#20091 closed Bug (fixed)
outer join regression over nullable foreign keys
Reported by: | Erin Kelly | Owned by: | nobody |
---|---|---|---|
Component: | Database layer (models, ORM) | Version: | 1.5 |
Severity: | Normal | Keywords: | |
Cc: | Triage Stage: | Unreviewed | |
Has patch: | no | Needs documentation: | no |
Needs tests: | no | Patch needs improvement: | no |
Easy pickings: | no | UI/UX: | no |
Description
We recently underwent an upgrade from Django 1.0.4 all the way to 1.5 and discovered a QuerySet regression at some intermediate point under Oracle. Given the models:
class Parent(models.Model): key = models.CharField(max_length=100) class Child(models.Model): parent = models.ForeignKey(Parent, null=True)
Due to the way Oracle interprets empty strings as null, the following queries should both use an outer join and an IS NULL test:
Child.objects.filter(parent__key=None) Child.objects.filter(parent__key=u'')
The first query correctly uses both an outer join and an IS NULL test. The code responsible for transforming this lookup into an isnull is at https://github.com/django/django/blob/master/django/db/models/sql/query.py#L1069.
The second query correctly uses an IS NULL test but with an inner join. The code responsible for transforming this lookup into an isnull is at https://github.com/django/django/blob/master/django/db/models/sql/where.py#L206.
I'm thinking that the latter code ought to be refactored into the former somehow.
Change History (9)
comment:1 by , 12 years ago
Summary: | outer join regressing over nullable foreign keys → outer join regression over nullable foreign keys |
---|
comment:2 by , 12 years ago
comment:3 by , 12 years ago
This seems to be regression from 1.1 to 1.2, in 1.1 add_filter() contains a value = "" and connection interprets emptry strings as nulls check, in 1.2 that is gone.
As such I don't see this as a regression and thus this isn't prime candidate for backpatch.
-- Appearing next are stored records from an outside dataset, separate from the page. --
-- ==== Sys2Proof/Machine/Flags.lean ====
section
/-!
DEFINITION. The status register: the codes of its fields and its layout (10_state.md R23 to R27; 20_memory.md R39). The
engine has no condition codes (10_state.md R31).
-/

namespace Sys2Proof.Machine

/-- `STATUS.MODE` (10_state.md R19, R23). -/
def modeCode : Mode → BitVec 2
  | .idle => 0
  | .oaat => 1
  | .l2 => 2

/-- `STATUS.ERRCODE` (60_exceptions.md R114). -/
def errorCode : ErrCode → BitVec 4
  | .none => 0
  | .illegalCmd => 1
  | .badSequence => 2
  | .regLocked => 3

/-- `STATUS.FOLD_LITERAL` (10_state.md R27). -/
def foldLiteralBit (config : Config) : BitVec 1 :=
  match config.l2FoldMode with
  | .corrected => 0
  | .literal => 1

/-- `STATUS.MIX_B_LEFT` (10_state.md R27). -/
def mixBLeftBit (config : Config) : BitVec 1 :=
  match config.mixBShift with
  | .right => 0
  | .left => 1

/-- The word `STATUS` reads as: `{0 (18 bits), MIX_B_LEFT, FOLD_LITERAL, BUFCNT, ERRCODE, ERR, DONE, MODE}`
(20_memory.md R39, 10_state.md R23). -/
def statusWord (config : Config) (e : Engine) : Word :=
  (0 : BitVec 18) ++ mixBLeftBit config ++ foldLiteralBit config ++ BitVec.ofNat 4 e.bufcnt.val
    ++ errorCode e.errcode ++ BitVec.ofBool e.err ++ BitVec.ofBool e.done ++ modeCode e.mode

end Sys2Proof.Machine
end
Of course, the patch is going to be pretty simple, and if a core committer is willing to backpatch this to 1.5 I am not going to complain...
I will try to commit a patch to master soon, it will not apply directly to 1.5 due to changes between master and 1.5.
comment:4 by , 12 years ago
A commit fixing this is available from https://github.com/akaariai/django/commit/be3f1d35be9f2db8c4c1f8ad5e7b0f1680675cb6
I am not sure if this should be actually fixed, wouldn't it be possible to just use somefield=None in this case? The fix will not work under multidb and I believe changes done for multidb were the reason for this regression.
I will leave the commit and backpatch decision to Ian.
comment:5 by , 12 years ago
I believe the fix is important because while somefield=None would work, the ORM itself uses the empty string. For example, this would produce an empty queryset in Oracle:
somechild = Child.objects.create(parent=someparent) Child.objects.filter(parent__somefield=somechild.parent.somefield)
comment:6 by , 12 years ago
OK, convinced.
I will try to remember to do the patch + backport to 1.5 today.
comment:7 by , 12 years ago
Resolution: | → fixed |
---|---|
Status: | new → closed |
comment:9 by , 12 years ago
The fix is ugly, but it is the best that can be done easily. The alternative of doing nothing leads to Django itself generating queries that do not work.
I think something like Query.conditional_actions could be added if a perfect fix is needed. These are something that can be added during query construction and will be executed at start of compiling the query. So, one could add a conditional_promote to conditional_actions for the alias, and then promote the join if the given connection needs it. Then, this conditional promotion needs to be done at the end of compiling, otherwise the query will be changed in compiler and this doesn't work.
So, this would be a lot of work and some complicated code is needed to make the promotion work correctly. The gain is that correct join promotion happens when using non-default database for nullable strings. Doesn't seem to be worth it...
I see two possible fixes for this. The first is to add something like
if lookup == 'exact' and connection.interprets_empty_strins_as_nulls and value = "": value = None
just before the exact=None -> isnull conversion in build_filter (or add_filter in 1.5). This is somewhat dirty as the default connection will need to be used for checking the interprets_empty_strings_as_nulls condition (see is_nullable() in Query for another similar condition).The other option is to do Oracle specific join promotion in compiler stage. This would involve going through all the where/having conditions checking for exact lookups against "". Then promote all the aliases found. This will be ugly to do correctly, but it would lead to correct results under multidb...
I think the first option is enough. If you are using multidb where your other database is Oracle, then you just need to do
parent__key=None
instead of u"" in your code.